Существуют две близкие друг другу ситуации, когда при анализе принятия решения с позиций теории рационального выбора нет необходимости принимать в расчет какие бы то ни было соображения о побудительных мотивах действующих лиц. Если нам надо разработать стратегию, дающую возможность членам некоего комитета принять решение, в максимальной степени соответствующее их предпочтениям, мотивы, лежащие в основе их стремлений, — будь то эгоизм, альтруизм, чувство долга или что-то другое, — не имеют ровным счетом никакого значения. Точно так же, если исходить из предположения о том, что каждая из партий при многопартийной системе стремится к практической реализации как можно большего числа положений своей политической программы, можно без труда определить спектр возможных коалиций, не задаваясь вопросом о том, почему эти партии намерены проводить именно тот политический курс, который отстаивают (Lover, Shepsle, 1996). Однако такой анализ может приобрести совсем особый характер, если исходить из того, что каждый член комитета или партии, заседающий в законодательном органе власти, прежде всего стремится к принятию такого решения, которое в наибольшей степени соответствует его собственным предпочтениям.

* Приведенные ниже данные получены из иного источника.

/-- The lanes of a floating-point instruction: a trap, or the result with the flags it raises (R26). -/
theorem Ready.fpu {i : Instr} {d : Nat} {nw : Bool} {r : Nat → FRes} (R : Ready i o s gk g m h)
    (hr : ∀ l ∈ lanesOf m, fpResult h (readsOf o s g m h l) i = some (d, nw, r l)) :
    ∃ op : Hints → Op, op h = o ∧ exec i s = run i op s ∧ d < 128 ∧ o.form.dst = .v d ∧ o.form.nw = nw ∧ o.form.rbCls = false ∧
      o.body (s.setGang gk (o.reader g m)) (o.env s gk g (lanesOf m) h) = (s.setGang gk (o.reader g m), (lanesOf m).map fun l =>
        (l, if (r l).flags &&& bitsAt (g.th l).fps.toNat 8 5 != 0 then .fault (fpFault (r l).flags)
          else .done { ws := [word (r l).bits], set := fun t => t.raise_ (r l).flags })) := by
  obtain ⟨l0, hl0⟩ := List.exists_mem_of_ne_nil _ R.acc.some
  obtain ⟨op, nw', d', srcs, ext, f, hop, hex, ho, hd, hf⟩ := isFpu_of_fpResult (s := s) (gk := gk) (g := g) (m := m) R.op (hr l0 hl0)
  have heq : ∀ l ∈ lanesOf m, d' = d ∧ nw' = nw ∧ f (o.given s gk g m h) l = r l := fun l hl => by
    have := (hf l).symm.trans (hr l hl)
    simpa using this
  obtain ⟨rfl, rfl, -⟩ := heq l0 hl0
  have hb : o.body = perLane fun e l => fpOut (e.g.th l) (word (f e l).bits) (f e l).flags := by rw [ho]; rfl
  refine ⟨op, hop, hex, hd R.wf, by rw [ho]; rfl, by rw [ho]; rfl, by rw [ho]; rfl, perLane_eq R.acc hb fun l hl => ?_⟩
  have hfps : ((o.given s gk g m h).g.th l).fps = (g.th l).fps := (R.acc.reader_th hl).2.1
  rw [(heq l hl).2.2]
  unfold fpOut Thread.traps
  rw [hfps]

theorem raise_setsOnly (n : Nat) : SetsOnly fun t => t.raise_ n :=
  ⟨fun _ => rfl, fun _ => rfl, fun _ => rfl, fun _ => rfl, fun t u e => by
    obtain ⟨h1, h2, h3⟩ := SetsOnly.none_.bare t u e
    exact ⟨congrArg (· ||| word (n % 64)) h1, h2, h3⟩⟩

theorem Ready.fpu_traps {i : Instr} {d n : Nat} {nw : Bool} {r : Nat → FRes} (R : Ready i o s gk g m h)
    (hr : ∀ l ∈ lanesOf m, fpResult h (readsOf o s g m h l) i = some (d, nw, r l))
    (hn : ∀ l ∈ lanesOf m, (r l).flags = n ∧ n &&& bitsAt (g.th l).fps.toNat 8 5 ≠ 0) :
    ∃ t, exec i s = .next t ∧ TakesFault s t gk g m ⟨cFp, n % 32, 0⟩ := by
  obtain ⟨op, rfl, hex, -, -, -, -, hb⟩ := R.fpu hr
  rw [hex]
  refine run_fault R.acc (hb.trans (Prod.ext rfl (List.map_congr_left fun l hl => ?_)))
  obtain ⟨h1, h2⟩ := hn l hl
  rw [h1, if_pos (by simpa using h2)]
  rfl
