/-- After the data: the poison pass of R127, then the checksum store of R126, then the end. -/
def State.conclude (s : State) (uid : Nat) : State :=
  match Tbl.get uid s.jobs with
  | none => s
  | some j =>
    if j.ph = 2 ∧ j.stream ∧ !j.abort ∧ !j.halt ∧ ((j.low.map (fun a => a.src && a.st != 1)).getD false) ∧ j.moved then
      let lo := ((j.low.map (·.off)).getD 0) / 64 * 64
      match s.poisonMover j with
      | none => s
      | some m =>
        let n := j.ndst
        let w : Work := { uid := uid, seg := j.segs, mover := some m, cls := (s.queue j.q).cls, lo := lo, hi := j.len,
                          rdAt := [], wrAt := List.replicate n lo, wrBusy := List.replicate n false, wrIss := List.replicate n lo, ph := 2 }
        let id := s.nextId
        let s1 := { s with nextId := id + 1, works := Tbl.put id w s.works }
        let s2 := s1.updJob uid (fun j => { j with ph := 3, flying := [id],
                                                   poisoned := (List.range n).filter (fun i => !j.dead.contains i) })
        s2.pumpWork id
    else if j.alg ≠ 0 ∧ j.moved ∧ j.ph < 4 then
      match j.csumR with
      | none => s.endJob uid
      | some r =>
        let s1 := s.updJob uid (fun j => { j with ph := 4, stored := true })
        let c := j.checksum j.covered
        s1.ctl j.q false [wrBytes r.fa (leBytes 8 c)] ⟨.csum, uid, 0⟩ r.port false
    else if j.ph = 4 then s
    else s.endJob uid

end Sys2Proof.Machine
end

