/-- Whether position p of a GATHER has its data. -/
def Job.elemReady (j : Job) (live : Tbl Nat) (p : Nat) : Bool :=
  j.skipped.contains p || (match Tbl.get p live with | some fa => j.hasFa (stEl p) fa j.esize | none => false)

/-- Next write of a GATHER segment: ascending dense bytes, as far as elements are ready. -/
def State.gWrite (s : State) (wid : Nat) (w : Work) (j : Job) : State :=
  if w.wrBusy.getD 0 true ∨ w.stop then s
  else
    let r := j.tab 1
    let x := w.wrAt.getD 0 0
    let hiP := match j.limit with | some m => min w.hi m | none => w.hi
    let hi := hiP * j.esize
    if hi ≤ x then s
    else
      let e := cutEnd r.fa [] x hi (Queue.maxLines s j.q (s.queue j.q) false)
      let ok := (List.range ((e - 1) / j.esize - x / j.esize + 1)).all (fun i => j.elemReady w.live (x / j.esize + i))
      if !ok ∨ s.sharedWait w j 0 r.fa x (w.lo * j.esize) then s
      else
        let ops := (linesOf r.fa x e).map (fun o =>
          let lo := max (o.line * 64) (r.fa + x)
          let h := min (o.line * 64 + 64) (r.fa + e)
          { o with mask := maskOf (lo - o.line * 64) (h - o.line * 64), key := (lo - r.fa) / j.esize,
                   data := lineOf ((List.range 64).map (fun k =>
                     let q := o.line * 64 + k
                     if lo ≤ q ∧ q < h then j.denseByte w.live (q - r.fa) else 0)) })
        (s.updWork wid (fun w => { w with wrAt := [e] })).presentWork wid j false ops 0 r.port

/-- Next write of a SCATTER segment: position bag (the write cursor), one element at a time. -/
def State.sWrite (s : State) (wid : Nat) (w : Work) (j : Job) : State :=
  if w.wrBusy.getD 0 true ∨ w.stop then s
  else
    let p := w.bag
    let hiP := match j.limit with | some m => min w.hi m | none => w.hi
    if hiP ≤ p then s
    else if j.skipped.contains p then
      (s.updWork wid (fun w => { w with bag := p + 1 })).updJob w.uid (fun j => { j with ok := j.ok ++ [p] })
    else match Tbl.get p w.live with
    | none => s
    | some fa =>
      let d := j.tab 0
      if !j.hasFa 0 (d.fa + p * j.esize) j.esize then s
      else
        let x := w.wrAt.getD 0 0
        let e := cutEnd fa [] x j.esize (Queue.maxLines s j.q (s.queue j.q) false)
        let ops := (linesOf fa x e).map (fun o =>
          let lo := max (o.line * 64) (fa + x)
          let h := min (o.line * 64 + 64) (fa + e)
          { o with mask := maskOf (lo - o.line * 64) (h - o.line * 64), key := p,
                   data := lineOf ((List.range 64).map (fun k =>
                     let q := o.line * 64 + k
                     if lo ≤ q ∧ q < h then j.faByte 0 (d.fa + p * j.esize + (q - fa)) else 0)) })
        let v := (j.entry stIdx (j.tab 4) j.iw p).getD 0
        let port := match j.target s.stn.id v with | .ok t => t.2 | .error _ => none
        let s1 := s.updWork wid (fun w => { w with wrAt := [if e = j.esize then 0 else e], bag := if e = j.esize then p + 1 else p })
        let s2 := s1.updJob w.uid (fun j => { j with left := if x = 0 then Tbl.put p (linesOf fa 0 j.esize).length j.left else j.left })
        s2.presentWork wid j false ops 0 port

/-! ### GREDUCE -/

/-- The value of lane i of a row, in FP32 (R153, R154). -/
def laneVal (rcfg : Nat) (row : List Nat) (i : Nat) : Fv :=
  let it := bits rcfg 16 4
  let b := elemBytes it
  if it = 5 then
    int8Val (Fv.decode fp32 (leNat ((row.drop (bits rcfg 0 16)).take 4))) (row.getD i 0)
  else Fv.decode (fmtOf it) (leNat ((row.drop (b * i)).take b))

def f32of (v : Fv) : Nat := (Fv.encode fp32 false v).1

/-- What one lane step finds: new accumulator, NaN output, an infinity among its values, saturation, and the code of its
first NaN (0x10) or infinity (0x11). -/
structure LaneR where
  acc : Nat
  nan : Bool := false
  inf : Bool := false
  sat : Bool := false
  trap : Option Nat := none
deriving DecidableEq, Repr

/-- The first NaN or infinity in a sequence of values (R155). -/
def firstTrap : List Fv → Option Nat
  | [] => none
  | v :: t => if v.isNan then some 0x10 else if v.isInf then some 0x11 else firstTrap t

/-- Apply one row to one lane (R152 to R157). DEDUCED (log entry 82): within a lane the scale or the input comes first, then
the weight, then the accumulator, in the order in which R155 names them. -/
def laneStep (rcfg : Nat) (first : Bool) (acc : Nat) (wgt : Nat) (row : List Nat) (i : Nat) : LaneR :=
  let op := bits rcfg 24 2
  if bits rcfg 16 4 = 6 then
    let x := signed (leNat ((row.drop (4 * i)).take 4)) 32
    let a := signed acc 32
    let z := if first then x else if op = 2 then max a x else a + x
    { acc := unsign (sat32 z) 32, sat := decide (sat32 z ≠ z) }
  else
    let x := laneVal rcfg row i
    let a := Fv.decode fp32 acc
    let w := Fv.decode fp32 wgt
    let r := if op = 3 then (if first then Fv.mul w x else Fv.fma w x a)
             else if first then x else if op = 2 then Fv.maxV a x else Fv.add a x
    let vals := (if bits rcfg 16 4 = 5 then [Fv.decode fp32 (leNat ((row.drop (bits rcfg 0 16)).take 4))] else []) ++ [x] ++
      (if op = 3 then [w] else []) ++ [r]
    { acc := f32of r, inf := vals.any Fv.isInf, trap := firstTrap vals }

def laneCount (rcfg : Nat) : Nat := bits rcfg 0 16

/-- Final value and output conversion of one lane (R152, R154, R156, R157): encoding, NaN, infinity, saturated. -/
def laneOut (rcfg n : Nat) (acc : Nat) : LaneR :=
  let op := bits rcfg 24 2
  let ot := bits rcfg 20 4
  let osat := bit rcfg 31
  if bits rcfg 16 4 = 6 then
    let a := signed acc 32
    let z := if op = 1 then divNE a n else a
    if ot = 6 then { acc := unsign z 32 }
    else { acc := f32of (Fv.fin (decide (z < 0)) z.natAbs 0) }
  else
    let v := Fv.decode fp32 acc
    let r := if op = 1 then Fv.divN v n else v
    let e := Fv.encode (fmtOf ot) osat r
    let o := Fv.decode (fmtOf ot) e.1
    { acc := e.1, nan := o.isNan, sat := e.2, trap := firstTrap [r, o] }

/-- First NaN (0x10) or infinity (0x11) among lanes, in lane order. -/
def trapOf (rs : List LaneR) : Option Nat := rs.findSome? (·.trap)

def Job.nanTrap (j : Job) : Bool := bit j.rcfg 30 && bits j.rcfg 16 4 != 6

/-- Lines of row data of a group outstanding or waiting in reorder (R159: at most 2,048). -/
def Job.rowLines (j : Job) (w : Work) : Nat := w.live.length * (ceilDiv j.elem 64 + 1)

/-- Next read of a bag group: offsets, then indices and weights, then rows, in order (R159). `bag2` and `pos` are the
read cursors (bag, position), `bag` and `pos2` the consume pointers. -/
def State.rRead (s : State) (wid : Nat) (w : Work) (j : Job) : State :=
  if w.rdBusy ∨ w.stop then s
  else if w.todo ≠ [] then s.nextRead wid
  else
  let lim := match j.low with | some a => min w.hi (a.off + 1) | none => w.hi
  let b := w.bag2
  if lim ≤ b then s
  else
  let offs := j.tab 5
  match j.off b, j.off (b + 1) with
  | some o0, some o1 =>
    let bad0 := b = 0 ∧ j.nidx < o0
    if bad0 ∨ o1 < o0 ∨ j.nidx < o1 then
      (s.updWork wid (fun w => { w with bag2 := w.hi })).anomaly w.uid
        { off := b, st := 0x1A, info := 2 * 256, rank := 0, aux := if bad0 then 0 else b + 1 }
    else
      let p := max w.pos o0
      if o1 ≤ p then s.updWork wid (fun w => { w with bag2 := b + 1, pos := o1 })
      else
        let stopHere := match j.low with | some a => decide (a.off = b ∧ a.rank ≤ p * 8 + 8) | none => false
        if stopHere then s.updWork wid (fun w => { w with bag2 := w.hi })
        else
        let idx := j.tab 4
        let wgt := j.tab 6
        let wsum := bits j.rcfg 24 2 = 3
        match j.entry stIdx idx j.iw p with
        | none =>
          if s.onWay wid stIdx ((idx.fa + p * j.iw) / 64) then s
          else s.readTab wid j stIdx idx (idx.fa + p * j.iw) (min 4096 ((o1 - p) * j.iw))
        | some v =>
          if wsum ∧ (j.entry stWgt wgt 4 p).isNone then
            if s.onWay wid stWgt ((wgt.fa + p * 4) / 64) then s
            else s.readTab wid j stWgt wgt (wgt.fa + p * 4) (min 4096 ((o1 - p) * 4))
          else match j.target s.stn.id v with
          | .error c =>
            let s1 := s.updWork wid (fun w => { w with pos := p + 1 })
            if j.oorSkip then s1.updJob w.uid (fun j => { j with skipped := if j.skipped.contains p then j.skipped else j.skipped ++ [p] })
            else s1.anomaly w.uid { off := b, st := 0x1A, info := c * 256, rank := p * 8 + 2, aux := p }
          | .ok (fa, port) =>
            if 2048 < j.rowLines w + ceilDiv j.elem 64 + 1 ∧ w.live ≠ [] then s
            else
              let s1 := s.updWork wid (fun w => { w with pos := p + 1, live := Tbl.put p fa w.live })
              s1.askRead wid j (stEl p) (rdLines fa j.elem p) port
  | _, _ =>
    let miss := if (j.off b).isNone then b else b + 1
    if s.onWay wid stOff ((offs.fa + miss * j.iw) / 64) then s
    else s.readTab wid j stOff offs (offs.fa + miss * j.iw) (min 4096 ((w.hi + 1 - miss) * j.iw))

/-- Consume rows at the consume pointer, and finish bags (R152, R158, R159). One row or bag per call of the fuel. -/
def State.rApply (s : State) (wid : Nat) : Nat → State
  | 0 => s
  | fuel + 1 =>
    match Tbl.get wid s.works with
    | none => s
    | some w =>
    match Tbl.get w.uid s.jobs with
    | none => s
    | some j =>
      let b := w.bag
      if w.hi ≤ b ∨ w.stop then s
      else match j.off b, j.off (b + 1) with
      | some o0, some o1 =>
        if (b = 0 ∧ j.nidx < o0) ∨ o1 < o0 ∨ j.nidx < o1 then s
        else
        let p := max w.pos2 o0
        -- nothing at or above the lowest anomaly is consumed
        if (match j.low with | some a => decide (a.off < b ∨ (a.off = b ∧ (a.rank ≤ p * 8 + 4 ∨ o1 ≤ p))) | none => false) then s
        else if p < o1 then
          if j.skipped.contains p then State.rApply (s.updWork wid (fun w => { w with pos2 := p + 1 })) wid fuel
          else match Tbl.get p w.live with
          | none => s
          | some fa =>
            if !j.hasFa (stEl p) fa j.elem then s
            else
              let row := j.faBytes (stEl p) fa j.elem
              let wgt := (j.entry stWgt (j.tab 6) 4 p).getD 0
              let rs := (List.range (laneCount j.rcfg)).map (fun i =>
                laneStep j.rcfg (w.n == 0) (w.acc.getD i 0) wgt row i)
              let s0 := s.meter 3 j.tenant 0 (laneCount j.rcfg)
              let trap := if j.nanTrap then trapOf rs else none
              match trap with
              | some c => (s0.updWork wid (fun w => { w with bag2 := w.hi, pos2 := p })).anomaly w.uid
                  { off := b, st := 0x1B, info := c * 256, rank := p * 8 + 4, aux := p }
              | none =>
                let s1 := s0.updJob w.uid (fun j => { j with
                  seen := j.seen ||| (if rs.any (·.inf) then 2 else 0) ||| (if rs.any (·.sat) then 4 else 0),
                  got := j.got.filter (fun g => g.1 != stEl p) })
                State.rApply (s1.updWork wid (fun w => { w with
                  pos2 := p + 1, acc := rs.map (·.acc), n := w.n + 1, lastPos := p, live := Tbl.del p w.live })) wid fuel
        else
          let outs := (List.range (laneCount j.rcfg)).map (fun i => laneOut j.rcfg w.n (w.acc.getD i 0))
          let empty := w.n = 0
          let trap := if j.nanTrap ∧ !empty then trapOf outs else none
          match trap with
          | some c => (s.updWork wid (fun w => { w with bag2 := w.hi })).anomaly w.uid
              { off := b, st := 0x1B, info := c * 256, rank := w.lastPos * 8 + 4, aux := w.lastPos }
          | none =>
            let eb := elemBytes (bits j.rcfg 20 4)
            let bytes := if empty then List.replicate (outBytes j.rcfg) 0 else outs.flatMap (fun r => leBytes eb r.acc)
            let s1 := s.updJob w.uid (fun j => { j with seen := j.seen |||
              (if !empty ∧ outs.any (·.nan) then 1 else 0) |||
              (if !empty ∧ outs.any (·.sat) then 4 else 0) ||| (if empty then 8 else 0) })
            State.rApply (s1.updWork wid (fun w => { w with
              bag := b + 1, acc := [], n := 0, pos2 := o1, rows := Tbl.put b bytes w.rows })) wid fuel
      | _, _ => s
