-- ==== Sys2Proof/Machine/Gating.lean ====
section
/-! DEFINITION. Requests to the power controller and the policies that raise them while the block runs (R398, R416 to
R419). -/

namespace Sys2Proof.Machine

/-- Microseconds in ps. -/
def usPs (n : Nat) : Nat := n * 1000000

def maskHas (m d : Nat) : Bool := m.testBit d
def maskSet (m d : Nat) : Nat := m ||| 2 ^ d
def maskClr (m d : Nat) : Nat := if m.testBit d then m - 2 ^ d else m

/-- Domains from a first one on, as a mask. -/
def domRange (d n : Nat) : Nat := (2 ^ n - 1) * 2 ^ d

/-- Request a domain on: nothing where it is on or asked for already, or its last change is not answered. -/
def State.askOn (s : State) (d : Nat) : State :=
  let p := s.pwr
  if maskHas p.req d ∨ Tbl.has d p.wait then s
  else { s with pwr := { p with req := maskSet p.req d, retReq := maskClr p.retReq d, wait := Tbl.put d s.clk p.wait,
                                again := maskClr p.again d } }

/-- Request a domain off; it no longer serves from this moment (R418, R428). With `ret` a bank is asked to retain. -/
def State.askOff (s : State) (d : Nat) (ret : Bool) : State :=
  let p := s.pwr
  if !(maskHas p.req d) ∨ Tbl.has d p.wait then s
  else { s with pwr := { p with req := maskClr p.req d, up := maskClr p.up d, wait := Tbl.put d s.clk p.wait,
                                retReq := if ret then maskSet p.retReq d else maskClr p.retReq d,
                                again := maskClr p.again d } }

def State.askOnMask (s : State) (m : Nat) : State := (List.range 98).foldl (fun s d => if maskHas m d then s.askOn d else s) s
def State.askOffMask (s : State) (m : Nat) : State := (List.range 98).foldl (fun s d => if maskHas m d then s.askOff d false else s) s

/-- A domain answers as off: off, or its off request has stood unanswered for PWR_TMO_US (R417). -/
def State.isOff (s : State) (d : Nat) : Bool :=
  !(maskHas s.pwr.req d) &&
  (match Tbl.get d s.pwr.wait with
   | none => true
   | some t => decide (t + usPs s.pwr.tmo ≤ s.clk))

/-- Modes in which the policy of R418 runs; a request for QUIESCE leaves it in force until QUIESCE is reached. -/
def State.gates_ (s : State) : Bool :=
  (s.mode == .run || s.mode == .degraded || ((s.mode == .configure || s.mode == .quiesce) && s.pwr.parked == 0)) &&
  (match s.pwr.trans with | none => true | some t => t.target == 6)

/-- The MV_MIN Movers kept on (R418): unfenced and not failed, those that are on first, then the lowest-numbered. -/
def State.moversWanted (s : State) : Nat :=
  let ms := (List.range 64).filter (fun m => !s.mvFenced m && !(maskHas s.pwr.failed (domMv m)))
  let on := ms.filter (fun m => s.isOn (domMv m))
  ((on ++ ms.filter (fun m => !s.isOn (domMv m))).take s.pwr.mvMin).foldl (fun a m => maskSet a (domMv m)) 0

/-- The minimum of R418, after a write of MV_MIN or a fence. -/
def State.keepMin (s : State) : State := if s.gates_ then s.askOnMask s.moversWanted else s

/-- Something may want a Mover: an entry that waits for one, a started entry, a channel, a Transit window or a service. -/
def State.wantsMover (s : State) : Bool :=
  !s.jobs.isEmpty || (Tbl.vals s.queues).any (fun g => g.ents.any (fun e => e.ph == .seen && e.noPlace)) ||
  (Tbl.vals s.chn.chans).any (fun c => c.st == .active || c.st == .stopping) ||
  s.trn.wins.any (fun w => w.ph != .idle && w.ph != .failed) ||
  (Tbl.vals s.bgs.scr).any (·.active) || (Tbl.vals s.bgs.tel).any (fun t => !t.staged.isEmpty)

/-- Wake the lowest-numbered gated Mover where every eligible one holds 8 work items or more; one wake at a time
(R418). With no eligible Mover, where something may want one. -/
def State.wakeMover (s : State) : State :=
  let ms := List.range 64
  let eligible := ms.filter (fun m => !s.mvFenced m && s.isOn (domMv m))
  if s.gates_ && (if eligible.isEmpty then s.wantsMover else eligible.all (fun m => decide (8 ≤ s.moverLoad m))) &&
     !(ms.any (fun m => Tbl.has (domMv m) s.pwr.wait && maskHas s.pwr.req (domMv m))) then
    match ms.find? (fun m => !s.mvFenced m && !(maskHas s.pwr.req (domMv m)) && !(maskHas s.pwr.failed (domMv m)) &&
                             !(Tbl.has (domMv m) s.pwr.wait)) with
    | some m => s.askOn (domMv m)
    | none => s
  else s

/-- Wake a reduce quadrant (R419): the lowest-numbered one where none is on and a group waits, a further one where each
holds 4 groups. -/
def State.wakeQuad (s : State) (waits : Bool) : State :=
  let qs := (List.range 4).filter (fun q => !s.rqFenced q)
  let on := qs.filter (fun q => s.isOn (domRq q))
  let load := fun q => ((Tbl.vals s.works).filter (fun w => w.quad == some q)).length
  if (s.mode == .run || s.mode == .degraded) && (if on.isEmpty then waits || (Tbl.vals s.jobs).any (fun j => j.op == 10) else on.all (fun q => decide (4 ≤ load q))) then
    match qs.find? (fun q => !(maskHas s.pwr.req (domRq q)) && !(maskHas s.pwr.failed (domRq q)) && !(Tbl.has (domRq q) s.pwr.wait)) with
    | some q =>
      if qs.any (fun q => Tbl.has (domRq q) s.pwr.wait && maskHas s.pwr.req (domRq q)) then s else s.askOn (domRq q)
    | none => s
  else s

end Sys2Proof.Machine
end

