def TWin.state (t : TWin) : Word :=
  mkWord [(0, 4, t.ph.code), (4, 1, b2n t.waiting), (5, 1, b2n t.mirrored), (6, 1, b2n t.recalled), (7, 1, b2n t.conjoin.isSome),
          (8, 1, b2n t.fullPass), (16, 8, t.pass), (32, 4, t.outcome)]
def TWin.dirtyReg (t : TWin) : Word := mkWord [(0, 31, t.dirty), (32, 16, min 65535 t.deferred.length)]
def TWin.holdReg (t : TWin) : Word := mkWord [(0, 17, t.last), (32, 17, t.max)]
def TWin.countReg (t : TWin) : Word := mkWord [(0, 8, t.attempts), (8, 8, t.abandons), (16, 32, t.lost)]
def State.trnReg (s : State) (off : Nat) : Word :=
  if off = 8 then mkWord ((List.range 8).map (fun w => (4 * w, 4, (s.tw w).ph.code)) ++ [(32, 13, s.trn.nq.length)])
  else if 0x100 ≤ off ∧ off < 0x500 then
    let t := s.tw ((off - 0x100) / 0x80)
    let o := (off - 0x100) % 0x80
    if o = 0 then t.state else if o = 8 then BitVec.ofNat 64 (t.cursor % 2 ^ 30) else if o = 16 then t.dirtyReg
    else if o = 24 then t.holdReg else if o = 32 then t.countReg else 0
  else 0

end Sys2Proof.Machine
end

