-- ==== Sys2Proof/Machine/Channels.lean ====
section
/-! DEFINITION. Hardware channels and request lines (chapter 7; R241 to R245). -/

namespace Sys2Proof.Machine

def State.chan (s : State) (c : Nat) : Chan := Tbl.getD c {} s.chn.chans
def State.updChan (s : State) (c : Nat) (f : Chan → Chan) : State :=
  { s with chn := { s.chn with chans := Tbl.put c (f (s.chan c)) s.chn.chans } }

/-! ### Registers -/

def Chan.a (c : Chan) (i : Nat) : Word := c.act.getD i 0
def Chan.base (c : Chan) : Nat := (c.a 0).toNat
def Chan.n (c : Chan) : Nat := 2 ^ (fld (c.a 1) 0 5)
def Chan.line (c : Chan) : Nat := fld (c.a 3) 0 8
def Chan.src (c : Chan) : Nat := fld (c.a 3) 8 2
def Chan.wake (c : Chan) : Bool := fbit (c.a 3) 10
def Chan.ackpt (c : Chan) : Bool := fbit (c.a 3) 11
def Chan.gap (c : Chan) : Nat := fld (c.a 3) 12 4

/-- A channel binds its request line (R202). -/
def Chan.binds (c : Chan) (l : Nat) : Bool := c.st != .disabled && c.src != 0 && c.line == l

/-! ### Descriptors (R199 to R201) -/

def ChDesc.q0 (d : ChDesc) : Nat := d.w.getD 0 0
def ChDesc.eoc (d : ChDesc) : Bool := bit d.q0 2
def ChDesc.mode (d : ChDesc) : Nat := bits d.q0 4 4
def ChDesc.k (d : ChDesc) : Nat := bits d.q0 8 8 * 64
def ChDesc.evt (d : ChDesc) : Bool := bit d.q0 16
def ChDesc.csum (d : ChDesc) : Bool := bit d.q0 17
def ChDesc.iw (d : ChDesc) : Nat := if bit d.q0 18 then 8 else 4
def ChDesc.iside (d : ChDesc) : Bool := bit d.q0 19
def ChDesc.count (d : ChDesc) : Nat := bits d.q0 32 32
def ChDesc.src (d : ChDesc) : Nat := d.w.getD 1 0
def ChDesc.dst (d : ChDesc) : Nat := d.w.getD 2 0
def ChDesc.x (d : ChDesc) : Nat := d.w.getD 3 0
def ChDesc.rowlen (d : ChDesc) : Nat := bits d.x 0 20
def ChDesc.spitch (d : ChDesc) : Nat := bits d.x 20 22
def ChDesc.dpitch (d : ChDesc) : Nat := bits d.x 42 22

/-- Bytes that the source and destination sides reach. -/
def ChDesc.srcLen (d : ChDesc) : Nat :=
  if d.mode = 1 then (d.count / d.rowlen - 1) * d.spitch + d.rowlen
  else if d.mode = 3 then min d.k d.count else d.count
def ChDesc.dstLen (d : ChDesc) : Nat :=
  if d.mode = 1 then (d.count / d.rowlen - 1) * d.dpitch + d.rowlen
  else if d.mode = 4 then min d.k d.count else d.count

/-- MALFORMED of R201. -/
def ChDesc.malformed (d : ChDesc) : Bool :=
  let b := bits d.q0 8 8
  decide (4 < d.mode) || decide (b = 0 ∨ 64 < b) || bit d.q0 3 || decide (bits d.q0 20 12 ≠ 0) ||
  decide (2 ^ 52 ≤ d.src) || decide (2 ^ 52 ≤ d.dst) ||
  (if d.mode = 1 then decide (d.rowlen = 0) || decide (d.count % d.rowlen ≠ 0) ||
      decide (d.spitch ≠ 0 ∧ d.spitch < d.rowlen) || decide (d.dpitch ≠ 0 ∧ d.dpitch < d.rowlen)
   else if d.mode = 2 then decide (2 ^ 52 ≤ d.x) || decide (d.count % d.k ≠ 0)
   else decide (d.x ≠ 0) ||
      (d.mode == 3 && decide (4096 < d.src % 4096 + d.k)) || (d.mode == 4 && decide (4096 < d.dst % 4096 + d.k)))

/-- ALIGNMENT of R201. -/
def ChDesc.misaligned (d : ChDesc) : Bool :=
  (d.mode == 2 && decide (d.x % d.iw ≠ 0)) || (d.mode == 3 && decide (d.src % 64 ≠ 0)) ||
  (d.mode == 4 && decide (d.dst % 64 ≠ 0))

В структурно менее строгих ситуациях, при которых допускается, что предпочтения могут оказывать определенное влияние на принимаемое решение, теория рационального выбора оказывается неприменимой. Вопреки тому, что пишет фон Байме, на практике объяснения, которые даются с позиций теории рационального выбора, как правило, исходят из предпосылки о том, что поведение личности соответствует ее собственным интересам. Такой подход связан с двумя противоположными проблемами. Во-первых, лишь чистой воды догматики могут утверждать, что в своем стремлении к общему благу политические акторы не руководствуются собственным представлением о нем (Lewin, 1991; Barry, 1991b). Вместе с тем, многие конкретно поставленные цели могут рассматриваться акторами как обусловленные личной заинтересованностью. Общее, таким образом, оказывается утраченным, а частное — не обретенным.
Существует постоянное искушение всеми возможными способами оказывать на политических акторов давление, чтобы добиться желаемого результата. Объяснения для такого рода поведения найти нетрудно, однако они не всегда убедительны, поскольку для успешного решения поставленных задач с оди-
наковым успехом могут использоваться разные типы поведения, обусловленные различными предпочтениями (Green, Shapiro, 1994). Таким образом, напрашивается вывод, что, пытаясь объяснить то или иное событие, следует уделять гораздо больше внимания выяснению подлинных убеждений и предпочтений акторов (Dowding, 1995).
Как это сделать? Для этой цели можно воспользоваться дневниками или другими доступными современными документами6. Кроме того, можно просто расспрашивать людей. Так, например, К. Шлоцман, С. Верба и Г. Брейди провели ряд опросов, посвященных побудительным мотивам деятельности политических акторов, и их результаты достаточно правдоподобно варьировались в зависимости от форм, в которых проявляется активность опрошенных (Schloynan et al, 1995). Менее прямолинейная стратегия в данном случае состоит в том, чтобы согласиться с положением, в соответствии с которым предполагаемая структура комплекса предпочтений объясняет поведение актора во всех ситуациях, в которые он вовлечен, а не только в той, при которой эти предпочтения должны быть приписаны актору, чтобы можно было «предсказать» модель поведения, подходящую для объяснения событий, уже происшедших в действительности.